/3DChromatin_ReplicateQC

Software to compute reproducibility and quality scores for Hi-C data

Primary LanguagePythonMIT LicenseMIT

3DChromatin_ReplicateQC

Welcome! This repository will allow you to measure the quality and reproducibility of 3D genome data. It computes the following:

Quality scores per sample using

Reproducibility for pairs of samples using

ScreenShot

Installation

  1. Make sure you have R>=3.4.0 (needed for HiCRep).

  2. Install Anaconda2, which contains python as well as a set of commonly used packages. 3DChromatin_ReplicateQC is compatible with Python 2.

  3. First clone the repository:

git clone http://github.com/kundajelab/3DChromatin_ReplicateQC

Then, run the following installation command:

3DChromatin_ReplicateQC/install_scripts/install_3DChromatin_ReplicateQC.sh

Note if you are installing locally: There are a few parameters you can provide to the installation script, to point it to your desired python installation (where you installed anaconda, e.g. /home/anaconda/bin/python), R installation, R library and modules. Thus, you can run the above as described in the following example.

Assume the following:

  • path to your anaconda installation of python is /home/my_anaconda2/bin/python
  • path to your R installation is /home/my_R/bin/R
  • path to your R libraries is /home/my_R_libraries
  • you wish to load any modules that could be loaded as module load <module name>

Then, your installation commands would look as below:

3DChromatin_ReplicateQC/install_scripts/install_3DChromatin_ReplicateQC.sh --pathtopython /home/my_anaconda2/bin/python --pathtor /home/my_R/bin/R --rlib /home/my_R_libraries --modules module1,module2` 

Note that to call 3DChromatin_ReplicateQC you will need to use the full path to it, which will be in the example above /home/my_anaconda2/bin/3DChromatin_ReplicateQC, rather than simply 3DChromatin_ReplicateQC.

Quick start

Say you want to compare 2 contact maps. For this example, we will use a subset of datasets from Rao et al., 2014. First, configure the files used in the example:

3DChromatin_ReplicateQC/examples/configure_example.sh

Then run all methods (both QC and reproducibility as follows):

cd 3DChromatin_ReplicateQC
3DChromatin_ReplicateQC run_all --metadata_samples examples/metadata.samples --metadata_pairs examples/metadata.pairs --bins examples/Bins.w50000.bed.gz --outdir examples/output 

Output

The scores are summarized in the output directory under scores/.

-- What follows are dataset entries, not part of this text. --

/-- TRAINING_COMPLETE (R396): at least one lane has trained within 100 ms. -/
def evTrainingComplete (n lanes : Nat) (s : State) : State :=
  if (linkAt s n).st == .training && lanes != 0 then comeUp n lanes s else s
/-- TRAINING_COMPLETE, as an event. -/
def execTrainingComplete (link lanes : Nat) (s : State) : Host.Outcome State Fault Refusal := .next (evTrainingComplete link lanes s)

/-- TRAINING_TIMEOUT (R396, R398). -/
def evTrainingTimeout (n : Nat) (s : State) : State :=
  if (linkAt s n).st == .training then linkDown n true s else s
/-- TRAINING_TIMEOUT, as an event. -/
def execTrainingTimeout (link : Nat) (s : State) : Host.Outcome State Fault Refusal := .next (evTrainingTimeout link s)

/-- FLIT_ERROR (R396, R419): a flit arrives in error, or the far side requests a replay (`far`), which alone counts here. -/
def evFlitError (n : Nat) (far : Bool) (s : State) : State :=
  if (linkAt s n).flows then
    enterLink n .replay false (fun l => { l with
      back := (linkAt s n).st, deferred := false, replays := if far then l.replays + 1 else l.replays }) s
  else s
/-- FLIT_ERROR, as an event. -/
def execFlitError (link : Nat) (far : Bool) (s : State) : Host.Outcome State Fault Refusal := .next (evFlitError link far s)

/-- A lane repair begins (R395, R396). -/
def beginRepair (n : Nat) (s : State) : State :=
  enterLink n .repair true (fun l => { l with repairs := l.repairs + 1, deferred := false }) s

/-- REPLAY_COMPLETE (R396, R397). -/
def evReplayComplete (n : Nat) (s : State) : State :=
  let l := linkAt s n
  if l.st != .replay then s else if l.deferred then beginRepair n s else enterLink n l.back false id s
/-- REPLAY_COMPLETE, as an event. -/
def execReplayComplete (link : Nat) (s : State) : Host.Outcome State Fault Refusal := .next (evReplayComplete link s)

/-- REPLAY_FAIL (R396, R397). -/
def evReplayFail (n : Nat) (s : State) : State := if (linkAt s n).st == .replay then beginRepair n s else s
/-- REPLAY_FAIL, as an event. -/
def execReplayFail (link : Nat) (s : State) : Host.Outcome State Fault Refusal := .next (evReplayFail link s)

/-- LANE_REPAIR_TRIGGER (R396, R397): deferred while a replay is outstanding. -/
def evLaneRepairTrigger (n : Nat) (s : State) : State :=
  let l := linkAt s n
  if l.flows then beginRepair n s
  else if l.st == .replay then mapLink s n (fun l => { l with deferred := true })
  else s
/-- LANE_REPAIR_TRIGGER, as an event. -/
def execLaneRepairTrigger (link : Nat) (s : State) : Host.Outcome State Fault Refusal := .next (evLaneRepairTrigger link s)

/-- REPAIR_COMPLETE (R395, R396, R419): lanes come back within 10 ms, and the port replays from the oldest unacknowledged flit. -/
def evRepairComplete (n lanes : Nat) (s : State) : State :=
  if (linkAt s n).st == .repair && lanes != 0 then comeUp n lanes (mapLink s n (fun l => { l with replays := l.replays + 1 }))
  else s
/-- REPAIR_COMPLETE, as an event. -/
def execRepairComplete (link lanes : Nat) (s : State) : Host.Outcome State Fault Refusal := .next (evRepairComplete link lanes s)

/-- REPAIR_TIMEOUT (R396, R398). -/
def evRepairTimeout (n : Nat) (s : State) : State := if (linkAt s n).st == .repair then linkDown n false s else s
/-- REPAIR_TIMEOUT, as an event. -/
def execRepairTimeout (link : Nat) (s : State) : Host.Outcome State Fault Refusal := .next (evRepairTimeout link s)

/-! ## Registers (R394, R395) -/

/-- DEVID_WRITE (R394): dropped while a context is live. -/
def evDevidWrite (v : W64) (s : State) : State :=
  if s.ctxs.any (fun p => p.2.live) then dropWrite s else { s with devid := v.truncate 20 }
/-- DEVID_WRITE, as an event. -/
def execDevidWrite (v : W64) (s : State) : Host.Outcome State Fault Refusal := .next (evDevidWrite v s)

/-- LPCFG_WRITE (R395): dropped while the port is claimed, and for a context whose port mask lacks the port. -/
def evLpcfgWrite (port : Nat) (v : W64) (s : State) : State :=
  let x := v.truncate 12
  if decide (16 ≤ port) then s
  else if (linkAt s port).claim.isSome || !(ctxAt s x.toNat).portMask.getLsbD port then dropWrite s
  else mapLink s port (fun l => { l with peer := BitVec.ofNat 20 (fld v.toNat 51 32), v := bit1 v.toNat 12, ctx := x })
/-- LPCFG_WRITE, as an event. -/
def execLpcfgWrite (port : Nat) (v : W64) (s : State) : Host.Outcome State Fault Refusal := .next (evLpcfgWrite port v s)

/-! ## Incoming requests (R400, R360) -/

/-- The right that an operation of another party needs. -/
def farAcc : FarOp → Acc
  | .read _ => .read
  | .write _ => .write
  | .atom .. => .atom
  | .red op .. => if op = 11 then .fadd else .red

/-- The bytes that it touches; none of an operation that is not supported (R393, R399). -/
def farSize (o : FarOp) : Option Nat :=
  match o with
  | .read n => if n != 0 && decide (n ≤ 64) then some n else none
  | .write bs => if bs != [] && decide (bs.length ≤ 64) then some bs.length else none
  | .atom op sz _ _ => if op ≤ 9 && sz ≤ 1 then some (4 * 2 ^ sz) else none
  | .red op sz _ => if (op ≤ 7 || op = 11) && sz ≤ 1 then some (4 * 2 ^ sz) else none

/-- A supported operation that stays in one line, as those on a stack link do (R414), an atomic on its word. -/
def farFits (o : FarOp) (a : Nat) : Bool :=
  match o, farSize o with
  | _, none => false
  | .atom .., some n => a % n == 0
  | .red .., some n => a % n == 0
  | _, some n => decide (a % 64 + n ≤ 64)

/-- The requests that it makes at homes, one for each line that it reaches: address and operation. An FADD on a cell of a window
is an addend (R295). What a read brings is numbered by its offset. -/
def farWork (w : Option Window) (poison : Bool) (a : Nat) : FarOp → List (Nat × ReqOp)
  | .read n => ((runs 64 a n).foldl (fun (acc : List (Nat × ReqOp) × Nat) r =>
      (acc.1 ++ [(r.1, .read [⟨r.1 % 64, r.2, .bytes acc.2, acc.2⟩])], acc.2 + r.2)) ([], 0)).1
  | .write bs => ((runs 64 a bs.length).foldl (fun (acc : List (Nat × ReqOp) × List Byte) r =>
      (acc.1 ++ [(r.1, .write ((acc.2.take r.2).map some) (if poison then upto r.2 else []))], acc.2.drop r.2)) ([], bs)).1
  | .atom op sz v v2 => [(a, .atom op sz v v2 0)]
  | .red op sz v =>
    match w with
    | some w => [(a, if op = 11 && w.fmt == 8 + sz then .cell w.fmt w.x (sz == 1) v else .red op sz v)]
    | none => [(a, .red op sz v)]

/-- A response leaves on a link (R400, R407, R414). -/
def respond (s : State) (link : Nat) (r : Resp) : State := mapLink s link (fun l => { l with resp := some r })

/-- A refusal: an error response, counted (R400). -/
def refuseFar (s : State) (port : Nat) : State := respond (dropWrite s) port .error

/-- Remote addresses of the message window carry no memory traffic (R393). -/
def messageWindow (a : Nat) : Bool := a / 2 ^ 36 % 16 == 15

/-- An operation of a far party: supported, an atomic on its word; it may reach two lines. -/
def farServable (o : FarOp) (a : Nat) : Bool :=
  match o, farSize o with
  | _, none => false
  | .atom .., some n => a % n == 0
  | .red .., some n => a % n == 0
  | _, some _ => true

/-- INCOMING_REQUEST (R328, R393, R400): taken once the chains that have got their verdict are at their homes, and served when the
port's context is live and the address translates there to HBM, VAULT or SCRATCH with the right; refused with an error response and
counted otherwise. DESIGN CHOICE (the notes' log entry 66): so is a request to the message window that is neither a message nor a
command of a chain. -/
def evIncomingRequest (port addr : Nat) (op : FarOp) (s : State) : State :=
  let l := linkAt s port
  let n := l.ctx.toNat
  if !l.flows || decide (16 ≤ port) || chainWriting s then s
  else if !l.v || !(ctxAt s n).live || !farServable op addr || messageWindow addr then refuseFar s port
  else
    let w := sendWalks (.port port) n (some 0) addr ((farSize op).getD 0) s
    let s := w.1
    let work := farWork ((windowAt (ctxAt s n) addr).filter (fun w => (addr - w.base) % 32 == 0)) false addr op
    let pages := work.map (fun k => xlate s n k.1 (farAcc op))
    if pages.all (fun p => match p with
        | .ok p => decide (leafTT p.leaf.toNat ≤ 2)
        | .error _ => false) then
      (work.zip pages).foldl (fun s k => match k.2 with
        | .ok p => sendReqAfter s (.port port) n none (p.place k.1.1) k.1.1 k.1.2 none p.lg w.2
        | .error _ => s) s
    else refuseFar s port
/-- INCOMING_REQUEST, as an event. -/
def execIncomingRequest (port addr : Nat) (op : FarOp) (s : State) : Host.Outcome State Fault Refusal :=
  .next (evIncomingRequest port addr op s)

/-- An access-control entry serves an operation of a requester at an offset (R360). The operations 0-7 of R294 that return nothing
(RED) need its atomic right like the others; FADD does not travel on a stack link (R414). -/
def aclServes (e : AclEntry) (requester off : Nat) (op : FarOp) : Bool :=
  let v := e.toNat
  bit1 v 0 && fld v 27 8 == requester && farFits op off && decide (off < 2 ^ ([16, 21, 30].getD (fld v 47 44) 0)) &&
    (match op with
     | .read _ => bit1 v 1
     | .write _ => bit1 v 2
     | .atom .. => bit1 v 3
     | .red op .. => bit1 v 3 && decide (op ≤ 7))

/-- STACK_LINK_REQUEST (R328, R360, R414): taken once the chains that have got their verdict are at their homes, and served at the
exported frame, or refused on the link. -/
def evStackLinkRequest (link requester entry off : Nat) (op : FarOp) (poison : Bool) (s : State) : State :=
  let e := tabGet 0 s.acl (256 * link + entry)
  if !(linkAt s (16 + link)).flows || decide (16 ≤ link) || decide (256 ≤ entry) || chainWriting s then s
  else if aclServes e requester off op then
    let pa := (fld e.toNat 103 80 * 2 ^ 16 + off) % 2 ^ 40
    (farWork none poison pa op).foldl (fun s k =>
      sendReq s (.link link) (fld e.toNat 43 32) none ⟨.stack (k.1 / 2 ^ 36), k.1, 0⟩ 0 k.2 none) s
  else respond s (16 + link) .error
/-- STACK_LINK_REQUEST, as an event. -/
def execStackLinkRequest (link requester entry off : Nat) (op : FarOp) (poison : Bool) (s : State) :
    Host.Outcome State Fault Refusal := .next (evStackLinkRequest link requester entry off op poison s)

Notes about the genomewide scores

Note that the genomewide scores are computed as follows:

  • for HiCRep, GenomeDISCO and HiC-Spector: the genomewide score is the average of the scores across all chromosomes
  • QuASAR-Rep, QuASAR-QC: the genomewide score is computed by considering all intra-chromosomal contacts in all chromosomes at once. Thus, this genomewide score is NOT equal to the average of the scores obtained for each individual chromosome.

Also note that the genomewide scores are computed considering all chromosomes by default. If the option --subset_chromosomes is used, then the genomewide score refers to the genomewide score obtained by considering only the subset of chromosomes specified in --subset_chromosomes.

Inputs

Before running 3DChromatin_ReplicateQC, make sure to have the following files:

  • contact map For each of your samples, you need a file containing the counts assigned to each pair of bins in your contact map, and should have the format chr1 bin1 chr2 bin2 value. Note: 3DChromatin_ReplicateQC assumes that this file contains the contacts for all chromosomes, and will split it into individual files for each chromosome.

  • bins This file contains the full set of genomic regions associated with your contact maps, in the format chr start end name where name is the name of the bin as used in the contact map files above. 3DChromatin_ReplicateQC supports both fixed-size bins and variable-sized bins (e.g. obtained by partitioning the genome into restriction fragments).

3DChromatin_ReplicateQC takes the following inputs:

  • --metadata_samples Information about the samples being compared. Tab-delimited file, with columns "samplename", "samplefile". Note: each samplename should be unique. Each samplefile listed here should follow the format "chr1 bin1 chr2 bin2 value

  • --metadata_pairs Each row is a pair of sample names to be compared, in the format "samplename1 samplename2". Important: sample names used here need to correspond to the first column of the --metadata_samples file.

  • --bins A (gzipped) bed file of the all bins used in the analysis. It should have 4 columns: "chr start end name", where the name of the bin corresponds to the bins used in the contact maps.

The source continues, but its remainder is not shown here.